A report listing popular sites is ordered by descending number of hits, along with associated categories. I found this chart less useful, as every single access counts as a hit. That means sites that nobody actively visited still count. On my test system, api.bing.com was at the top, followed by wpad.localdomain. Neither of these is actually a website. Note, too, that all access by all users on any device gets recorded here, even your own surfing activities.

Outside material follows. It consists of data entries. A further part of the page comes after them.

-- ==== Sys2Proof/Laws/State.lean ====
section
/-! SUPPORT. One lemma for each field of State under each named update, so that no proof unfolds an update. -/

namespace Sys2Proof.Machine

variable (s : State)

/-! ### respond -/

@[simp] theorem State.respond_targetW (v : HData) : (s.respond v).targetW = s.targetW := rfl
@[simp] theorem State.respond_targetH (v : HData) : (s.respond v).targetH = s.targetH := rfl
@[simp] theorem State.respond_thresh (v : HData) : (s.respond v).thresh = s.thresh := rfl
@[simp] theorem State.respond_invert (v : HData) : (s.respond v).invert = s.invert := rfl
@[simp] theorem State.respond_latched (v : HData) : (s.respond v).latched = s.latched := rfl
@[simp] theorem State.respond_phase (v : HData) : (s.respond v).phase = s.phase := rfl
@[simp] theorem State.respond_errcode (v : HData) : (s.respond v).errcode = s.errcode := rfl
@[simp] theorem State.respond_dropped (v : HData) : (s.respond v).dropped = s.dropped := rfl
@[simp] theorem State.respond_kb (v : HData) : (s.respond v).kb = s.kb := rfl
@[simp] theorem State.respond_plen (v : HData) : (s.respond v).plen = s.plen := rfl
@[simp] theorem State.respond_czn (v : HData) : (s.respond v).czn = s.czn := rfl
@[simp] theorem State.respond_pkv (v : HData) : (s.respond v).pkv = s.pkv := rfl
@[simp] theorem State.respond_pkd (v : HData) : (s.respond v).pkd = s.pkd := rfl
@[simp] theorem State.respond_pkl (v : HData) : (s.respond v).pkl = s.pkl := rfl
@[simp] theorem State.respond_art (v : HData) : (s.respond v).art = s.art := rfl
@[simp] theorem State.respond_cmpStart (v : HData) : (s.respond v).cmpStart = s.cmpStart := rfl
@[simp] theorem State.respond_hrdata (v : HData) : (s.respond v).hrdata = v := rfl
@[simp] theorem State.respond_source (v : HData) : (s.respond v).source = s.source := rfl
@[simp] theorem State.respond_streams (v : HData) : (s.respond v).streams = s.streams := rfl
@[simp] theorem State.respond_pending (v : HData) : (s.respond v).pending = s.pending := rfl
@[simp] theorem State.respond_freeCount (v : HData) : (s.respond v).freeCount = s.freeCount := rfl

/-! ### endOffer -/

@[simp] theorem State.endOffer_targetW : (s.endOffer).targetW = s.targetW := rfl
@[simp] theorem State.endOffer_targetH : (s.endOffer).targetH = s.targetH := rfl
@[simp] theorem State.endOffer_thresh : (s.endOffer).thresh = s.thresh := rfl
@[simp] theorem State.endOffer_invert : (s.endOffer).invert = s.invert := rfl
@[simp] theorem State.endOffer_latched : (s.endOffer).latched = s.latched := rfl
@[simp] theorem State.endOffer_phase : (s.endOffer).phase = s.phase := rfl
@[simp] theorem State.endOffer_errcode : (s.endOffer).errcode = s.errcode := rfl
@[simp] theorem State.endOffer_dropped : (s.endOffer).dropped = s.dropped := rfl
@[simp] theorem State.endOffer_kb : (s.endOffer).kb = s.kb := rfl
@[simp] theorem State.endOffer_plen : (s.endOffer).plen = s.plen := rfl
@[simp] theorem State.endOffer_czn : (s.endOffer).czn = s.czn := rfl
@[simp] theorem State.endOffer_pkv : (s.endOffer).pkv = false := rfl
@[simp] theorem State.endOffer_pkd : (s.endOffer).pkd = Config.freePkData s.freeCount := rfl
@[simp] theorem State.endOffer_pkl : (s.endOffer).pkl = Config.freePkLast s.freeCount := rfl
@[simp] theorem State.endOffer_art : (s.endOffer).art = s.art := rfl
@[simp] theorem State.endOffer_cmpStart : (s.endOffer).cmpStart = s.cmpStart := rfl
@[simp] theorem State.endOffer_hrdata : (s.endOffer).hrdata = s.hrdata := rfl
@[simp] theorem State.endOffer_source : (s.endOffer).source = s.source := rfl
@[simp] theorem State.endOffer_streams : (s.endOffer).streams = s.streams := rfl
@[simp] theorem State.endOffer_pending : (s.endOffer).pending = s.pending := rfl
@[simp] theorem State.endOffer_freeCount : (s.endOffer).freeCount = s.freeCount + 1 := rfl

/-! ### fail -/

@[simp] theorem State.fail_targetW (code : ErrCode) : (s.fail code).targetW = s.targetW := rfl
@[simp] theorem State.fail_targetH (code : ErrCode) : (s.fail code).targetH = s.targetH := rfl
@[simp] theorem State.fail_thresh (code : ErrCode) : (s.fail code).thresh = s.thresh := rfl
@[simp] theorem State.fail_invert (code : ErrCode) : (s.fail code).invert = s.invert := rfl
@[simp] theorem State.fail_latched (code : ErrCode) : (s.fail code).latched = s.latched := rfl
@[simp] theorem State.fail_phase (code : ErrCode) : (s.fail code).phase = .failed := rfl
@[simp] theorem State.fail_errcode (code : ErrCode) : (s.fail code).errcode = code := rfl
@[simp] theorem State.fail_dropped (code : ErrCode) : (s.fail code).dropped = s.dropped := rfl
@[simp] theorem State.fail_kb (code : ErrCode) : (s.fail code).kb = s.kb := rfl
@[simp] theorem State.fail_plen (code : ErrCode) : (s.fail code).plen = s.plen := rfl
@[simp] theorem State.fail_czn (code : ErrCode) : (s.fail code).czn = s.czn := rfl
@[simp] theorem State.fail_pkv (code : ErrCode) : (s.fail code).pkv = false := rfl
@[simp] theorem State.fail_pkd (code : ErrCode) : (s.fail code).pkd = Config.freePkData s.freeCount := rfl
@[simp] theorem State.fail_pkl (code : ErrCode) : (s.fail code).pkl = Config.freePkLast s.freeCount := rfl
@[simp] theorem State.fail_art (code : ErrCode) : (s.fail code).art = s.art := rfl
@[simp] theorem State.fail_cmpStart (code : ErrCode) : (s.fail code).cmpStart = s.cmpStart := rfl
@[simp] theorem State.fail_hrdata (code : ErrCode) : (s.fail code).hrdata = s.hrdata := rfl
@[simp] theorem State.fail_source (code : ErrCode) : (s.fail code).source = s.source := rfl
@[simp] theorem State.fail_streams (code : ErrCode) : (s.fail code).streams = s.streams := rfl
@[simp] theorem State.fail_pending (code : ErrCode) : (s.fail code).pending = s.pending := rfl
@[simp] theorem State.fail_freeCount (code : ErrCode) : (s.fail code).freeCount = s.freeCount + 1 := rfl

The list of blocked sites may be of more interest to parents. This one also shows sites by descending number of hits, along with associated categories. But even if you do find many attempts to reach forbidden sites, the report doesn’t identify the user, or even the device, that was involved.

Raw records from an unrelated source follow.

/-- What the packer leaves alone from START to DRAIN. -/
structure State.SameConversion (s t : State) : Prop where
  latched : t.latched = s.latched
  source : t.source = s.source
  plen : t.plen = s.plen
  czn : t.czn = s.czn
  art : t.art = s.art
  errcode : t.errcode = s.errcode

theorem State.SameConversion.trans {s t u : State} (h : s.SameConversion t) (h' : t.SameConversion u) :
    s.SameConversion u where
  latched := h'.latched.trans h.latched
  source := h'.source.trans h.source
  plen := h'.plen.trans h.plen
  czn := h'.czn.trans h.czn
  art := h'.art.trans h.art
  errcode := h'.errcode.trans h.errcode

theorem State.takeOffer_sameConversion (s : State) : s.SameConversion s.takeOffer := by
  rw [s.takeOffer_eq]
  exact ⟨rfl, rfl, rfl, rfl, rfl, rfl⟩

/-- The sequencer offers the next byte. -/
theorem State.Awaits.step_offer {s : State} {n : Nat} (h : s.Awaits (n + 1)) {rest : List Turn}
    (hp : s.pending = .sequencer :: rest) : step s = .next (s.beginStep rest).offerNext := by
  have henabled : (s.beginStep rest).produceEnabled = true :=
    (s.beginStep rest).produceEnabled_iff.mpr ⟨h.phase, h.noOffer, h.inv.packing h.phase⟩
  rw [step_of_waiting_instr hp rfl, State.exec_produce_of_enabled henabled]

/-- The compressor takes the byte on offer. -/
theorem step_take {s : State} (hpkv : s.pkv = true) {rest : List Turn} (hp : s.pending = .pkReady :: rest) :
    step s = .next (s.beginStep rest).takeOffer := by
  rw [step_of_waiting_instr hp rfl, State.exec_pkXfer_of_offer (s := s.beginStep rest) hpkv]

/-- One round of the schedule, an offer and a take, leaves one byte less to take. -/
theorem State.Awaits.round {s : State} {n : Nat} (h : s.Awaits (n + 1)) {rest : List Turn}
    (hp : s.pending = .sequencer :: .pkReady :: rest) :
    ∃ u t, step s = .next u ∧ step u = .next t ∧ t.Awaits n ∧ s.SameConversion t ∧ t.pending = rest := by
  have hoffer := h.step_offer hp
  set u := (s.beginStep (.pkReady :: rest)).offerNext
  have htake : step u = .next (u.beginStep rest).takeOffer := step_take rfl rfl
  have hinv : u.Inv := everyStepKeepsTheInvariants s u h.inv hoffer
  have hstreams : u.StreamInv := everyStepKeepsTheStreams s u h.inv h.streams hoffer
  have hkb : u.deliver.kb.toNat = s.kb.toNat + 1 := hinv.deliver_kb_toNat
  have hleft := h.left
  have hlast : u.pkl = decide (n = 0) := decide_eq_decide.mpr (by simp; omega)
  have hsame : s.SameConversion (u.beginStep rest) := ⟨rfl, rfl, rfl, rfl, rfl, rfl⟩
  refine ⟨u, (u.beginStep rest).takeOffer, hoffer, htake, ?_, hsame.trans (State.takeOffer_sameConversion _), ?_⟩
  · refine ⟨everyStepKeepsTheInvariants u _ hinv htake, everyStepKeepsTheStreams u _ hinv hstreams htake,
      ?_, ?_, ?_⟩ <;> rw [State.takeOffer_eq]
    · show u.deliver.kb.toNat + n = s.plen.toNat
      omega
    · show (if u.pkl then Phase.drain else s.phase) = _
      simp [hlast, h.phase]
  · rw [State.takeOffer_eq]
    rfl

/-- `n` rounds take the `n` bytes that were left. -/
theorem State.Awaits.run_liveTurns {n : Nat} {s : State} (h : s.Awaits n) {rest : List Turn}
    (hp : s.pending = liveTurns n ++ rest) :
    ∃ t, Host.Core.run core (2 * n) s = .next t ∧ t.Awaits 0 ∧ s.SameConversion t ∧ t.pending = rest := by
  induction n generalizing s with
  | zero => exact ⟨s, rfl, h, ⟨rfl, rfl, rfl, rfl, rfl, rfl⟩, hp⟩
  | succ n ih =>
    obtain ⟨u, t, hoffer, htake, ht, hsame, hpt⟩ := h.round hp
    obtain ⟨v, hrun, hv, hsame', hpv⟩ := ih ht hpt
    exact ⟨v, ((run_succ _ _ _ hoffer).trans (run_succ _ _ _ htake)).trans hrun, hv, hsame.trans hsame', hpv⟩

/-- With every byte taken, what was taken is the whole packed stream (R168). -/
theorem State.Awaits.taken_of_zero {s : State} (h : s.Awaits 0) :
    s.kb = s.plen ∧ s.streams.taken = packedStream blockKernel s.latched s.source.image := by
  have hdrain : s.phase = .drain := h.phase
  have hkb : s.kb = s.plen := h.inv.drained (.inl hdrain)
  obtain ⟨-, -, hplen, -⟩ := h.inv.running (.inr (.inl hdrain))
  refine ⟨hkb, ?_⟩
  rw [h.streams.taken (s.busy_iff.mpr (.inr hdrain)), hkb, hplen, ← packedStream_length, List.take_length]

/-- Settles O56: a conversion just begun awaits PLEN bytes, and PLEN rounds take them. -/
theorem liveCompressorReceivesThePackedBitmap : Obligations.LiveCompressorReceivesThePackedBitmap := by
  intro s rest hinv hstreams hphase hkb hpkv hp
  have hpos : s.kb.toNat < s.plen.toNat := hinv.packing hphase
  have hstart : s.Awaits s.plen.toNat :=
    ⟨hinv, hstreams, hpkv, by simp [hkb], by rw [if_neg (by omega), hphase]⟩
  obtain ⟨t, hrun, ht, hsame, hpt⟩ := hstart.run_liveTurns hp
  obtain ⟨hall, htaken⟩ := ht.taken_of_zero
  rw [hsame.latched, hsame.source] at htaken
  exact ⟨t, hrun, ht.phase, hall.trans hsame.plen, ht.noOffer, htaken, hsame.latched, hsame.plen, hsame.czn, hsame.art,
    hsame.errcode, hpt⟩

end Sys2Proof.Machine

namespace Sys2Proof.Machine

/-! ## The header (`43_prepender.md` R180) -/

/-- A conversion that begins writes the size it latches, and no byte after the header. -/
theorem State.beginConversion_header {s : State} (hwf : Memory.wf s.art) :
    Memory.read s.beginConversion.art 0 = s.latchedNow.lw ∧ Memory.read s.beginConversion.art 1 = s.latchedNow.lh ∧
    ∀ a, 2 ≤ a → Memory.read s.beginConversion.art a = Memory.read s.art a :=
  ⟨State.prependHeader_read_zero { s with latched := s.latchedNow } hwf,
    State.prependHeader_read_one { s with latched := s.latchedNow } hwf,
    State.prependHeader_read_other { s with latched := s.latchedNow }⟩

A pie chart of most-visited categories rounds out the set of reports. I’m not sure how useful this is, but it’s pretty. On my test system almost half the pie was owned by top categories Banner Ads and Computers & Internet. The report does note that SafeDNS focuses on categorizing dangerous sites, so the breakdown of safe sites may not be entirely correct.

What’s Not Here
Because it functions at the DNS level, SafeDNS can control access for every device on your home network, but this also limits its power on specific devices. It doesn’t attempt the kind of social media tracking you get with uKnowKids, MinorMonitor, and others. It doesn’t monitor IM or email conversations, notify parents of violations, or limit games based on ESRB ratings.

Free Edition
As noted, you can start a 15-day trial of SafeDNS without supplying any credit card information. You’ll start getting expiry warnings the very next day, explaining that if you don’t renew “you will be switched to the free SafeDNS subscription with less features.” What features will vanish? I sure couldn’t find out by perusing the SafeDNS website.

SecurityWatch

My contact at the company explained, “Free SafeDNS subscription has for the most part the same features as the paid plan except for several ones. Free plan users have no ad blocking, they have only one profile, and shorter white/black lists. The free plan is not available for users with dynamic IP addresses.” I was pleasantly surprised to find that the free edition does include the Windows-based local agent.

Network Protection

The one thing SafeDNS offers that most parental control systems don’t is network-wide content filtering. It’s still possible your kids could evade filtering by switching to the cellular data network, or mooching a neighbor’s unsecured Wi-Fi, but when content filtering happens at the router level it cuts off most avenues for avoiding content filtering.

Net Nanny 7 and Qustodio Parental Control 2015 are Editors’ Choice products for parental control. While they won’t crawl into your router and work there, each offers a comprehensive and powerful set of parental control features, including remote management and multi-device support. Either of these will be a good choice for most families, perhaps with a free installation of SafeDNS or OpenDNS as a second line of defense.